IBEW Local 1245 News

Posted: March 25, 2008

 

THE WAGES OF PEACE

Editor’s note: The following is an excerpt from a story by Robert Pollin and Heidi Garre-Peltier in the March 31, 2008 edition of The Nation. Visit The Nation at www.thenation.com

 

To date, the government has spent more than $522 billion on the war, with another $70 billion already allocated for 2008.

With just the amount of the Iraq budget of 2007, $138 billion, the government could instead have provided Medicaid-level health insurance for all 45 million Americans who are uninsured. What's more, we could have added 30,000 elementary and secondary schoolteachers and built 400 schools in which they could teach. And we could have provided basic home weatherization for about 1.6 million existing homes, reducing energy consumption in these homes by 30 percent.

But the economic consequences of Iraq run even deeper than the squandered opportunities for vital public investments. Spending on Iraq is also a job killer. Every $1 billion spent on a combination of education, healthcare, energy conservation and infrastructure investments creates between 50 and 100 percent more jobs than the same money going to Iraq. Taking the 2007 Iraq budget of $138 billion, this means that upward of 1 million jobs were lost because the Bush Administration chose the Iraq sinkhole over public investment.

Recognizing these costs of the Iraq War is even more crucial now that the economy is facing recession. While a recession is probably unavoidable, its length and severity will depend on the effectiveness of the government's stimulus initiatives. By a wide margin, the most effective stimulus is to expand public investment projects, especially at the state and local levels. The least effective fiscal stimulus is the one crafted by the Bush Administration and Congress--mostly to just send out rebate checks to all taxpayers. This is because a high proportion of the new spending encouraged by the rebates will purchase imports rather than financing new jobs in the United States, whereas public investment would concentrate job expansion within the country. Combining this Bush stimulus initiative with the ongoing spending on Iraq will only deepen the severity of the recession.
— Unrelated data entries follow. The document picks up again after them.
-- ==== Sys2Proof/Machine/HerdOps.lean ====
section
/-! DEFINITION. The herd's orders as a member applies them and as the acting Stag gives them: COMMIT, REWIND,
STOP, REBIND, the start of a step (R402, R421 to R431, R498 to R504, R516), and the answer to faults (R430). -/

namespace Sys2Proof.Machine

/-! ### Placement (R435, R457, R459) -/

/-- Relative ranks of the children of relative rank q in a tree over g ranks (R435). -/
def treeKids (radix g q : Nat) : List Nat :=
  ((List.range radix).map fun i => radix * q + 1 + i).filter (· < g)

/-- The rank at relative rank q of a tree with root o. -/
def rankAt (g o q : Nat) : Nat := (q + o) % g

/-- The relative rank of a rank. -/
def relRank (g o r : Nat) : Nat := (r + g - o) % g

/-- The roots that an entry's chunks have in a group of g. -/
def Entry.roots (e : Entry) (g : Nat) : List Nat :=
  if e.op = 3 ∨ e.op = 5 ∨ e.op = 7 then [e.root] else List.range g

/-- Ranks beside a rank in the trees of an entry: parents and children. -/
def Entry.neighbours (e : Entry) (g r : Nat) : List Nat :=
  if e.op = 7 then (List.range g).filter (· != r)
  else NSet.addAll [] ((e.roots g).flatMap fun o =>
    let q := relRank g o r
    ((if q = 0 then [] else [(q - 1) / e.radix]) ++ treeKids e.radix g q).map (rankAt g o))

/-- The edges of this device: the cut (0 shard, 1 sequence, 2 pipeline, 3 other), the group or slot, and the
position at the far end (R459). -/
def State.edges (s : State) : List (Nat × Nat × Nat) :=
  let es := (s.spine.sched.map (·.entries)).getD []
  (s.cle.groups.flatMap fun g =>
    match g.2.pos.findIdx? (· == s.myPos) with
    | none => []
    | some r =>
      (NSet.addAll [] ((es.filter fun e => e.group == g.1).flatMap fun e =>
        e.neighbours g.2.pos.length r)).map fun k => (g.2.kind, g.1, g.2.pos.getD k 0xFFFF))
  ++ s.leafs.slots.flatMap fun q =>
    match q.2.ring with
    | some r => [(1, q.1, r.next), (1, q.1, r.prev)]
    | none => []

/-- Links and worst class of a position's set. -/
def State.edgeLinks (s : State) (p : Nat) : Nat × Nat :=
  let ls := s.linkSet p
  (ls.length, (ls.map fun l => (s.link l).cls).foldl max 0)

/-- An edge has its favoured placement (R457). -/
def favoured (cut n cls : Nat) : Bool :=
  match cut with
  | 1 => decide (4 ≤ n ∧ cls ≤ 1)
  | 2 => decide (2 ≤ n ∧ cls ≤ 2)
  | _ => decide (1 ≤ n)

/-- Edges that have their favoured placement. -/
def State.favouredEdges (s : State) : List (Nat × Nat × Nat) :=
  s.edges.filter fun e => favoured e.1 (s.edgeLinks e.2.2).1 (s.edgeLinks e.2.2).2

/-- After a link loss or a rebind: an edge that fell below its favoured placement sets DEGRADED and raises
the herd-event cause (R459). `before` are the edges that had it. -/
def checkPlacement (before : List (Nat × Nat × Nat)) (s : State) : State :=
  let now := s.favouredEdges
  if before.any fun e => !now.contains e then
    raiseCause Cause.herdEvent { s with spine := { s.spine with degraded := true } }
  else s

/-! ### The commit (R427, R431) -/

/-- Apply the commit of step n at tick c. The loss is a free value that the committed state before the step fixes, unless
the step was nondeterministic (R34). -/
def applyCommit (n c epoch : Nat) (s : State) : State :=
  let nd := s.anyNondet
  let d := s.draw
  let loss := Config.freeWord (if nd then d.1 else s.spine.lossDraw)
  let s := commitNumerics n d.2
  let s := { s with mem := s.mem.mapFx (commitBlock n) }
  let s := commitIngest n (eachSlot commitSlot s)
  let s := switchEpoch epoch (commitCle (commitTables s))
  let s := { s with
    spine := { s.spine with
      committed := some n, commitTick := c, loss := BitVec.setWidth 32 loss, lossNondet := nd, lossDraw := d.1
      step := n + 1, started := false, readyTick := none }
    rse := { s.rse with replays := 0 } }
  let s := (s.chans.table.map (·.1)).foldl (fun s k => commitChan n c k s) s
  stepBlock (s.cleCtr fun k => Ctrs.wrap k 4 1)

/-! ### The recovery window (R40, R498, R504) -/

/-- Open a recovery window of a kind, or change the kind of the one that is open; the recovery cause is
raised once when a window opens. -/
def openWindow (kind : Nat) (m fp : Nat) (f : Option FaultRec) (s : State) : State :=
  let s := if s.rse.window = 0 then raiseCause Cause.recovery s else s
  { s with rse := { s.rse with window := kind, winCommit := m, fPrime := fp, winFault := if s.rse.window = 0 then f else s.rse.winFault <|> f } }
As of January there were 7.6 million people unemployed in a labor force of 154 million, producing an official unemployment rate of 4.9 percent. This was a significant increase over the 4.5 percent unemployment rate in mid-2007, and thus one important sign of a weakening economy. Unemployment is likely to keep rising as the economic slowdown continues.

In our current context, what would be the overall job effects of transferring the entire 2007 Iraq War budget of $138 billion into healthcare, education, energy conservation and infrastructure investments? If we assume that all else would remain equal in the labor market, a net increase (i.e., the total expansion of jobs in public investments minus the reduction in military jobs) in the range of 1 million jobs would therefore reduce the total number of unemployed people to around 6.6 million. The unemployment rate would fall to about 4.3 percent.

This is still an unacceptably high unemployment rate. But if the public-investment-directed spending shift out of Iraq were combined with a stimulus package of roughly the same size as the Iraq War budget--i.e., in the range of the Bush Administration's $150 billion stimulus--the overall impact would be a strong program to fight recession and create decent jobs.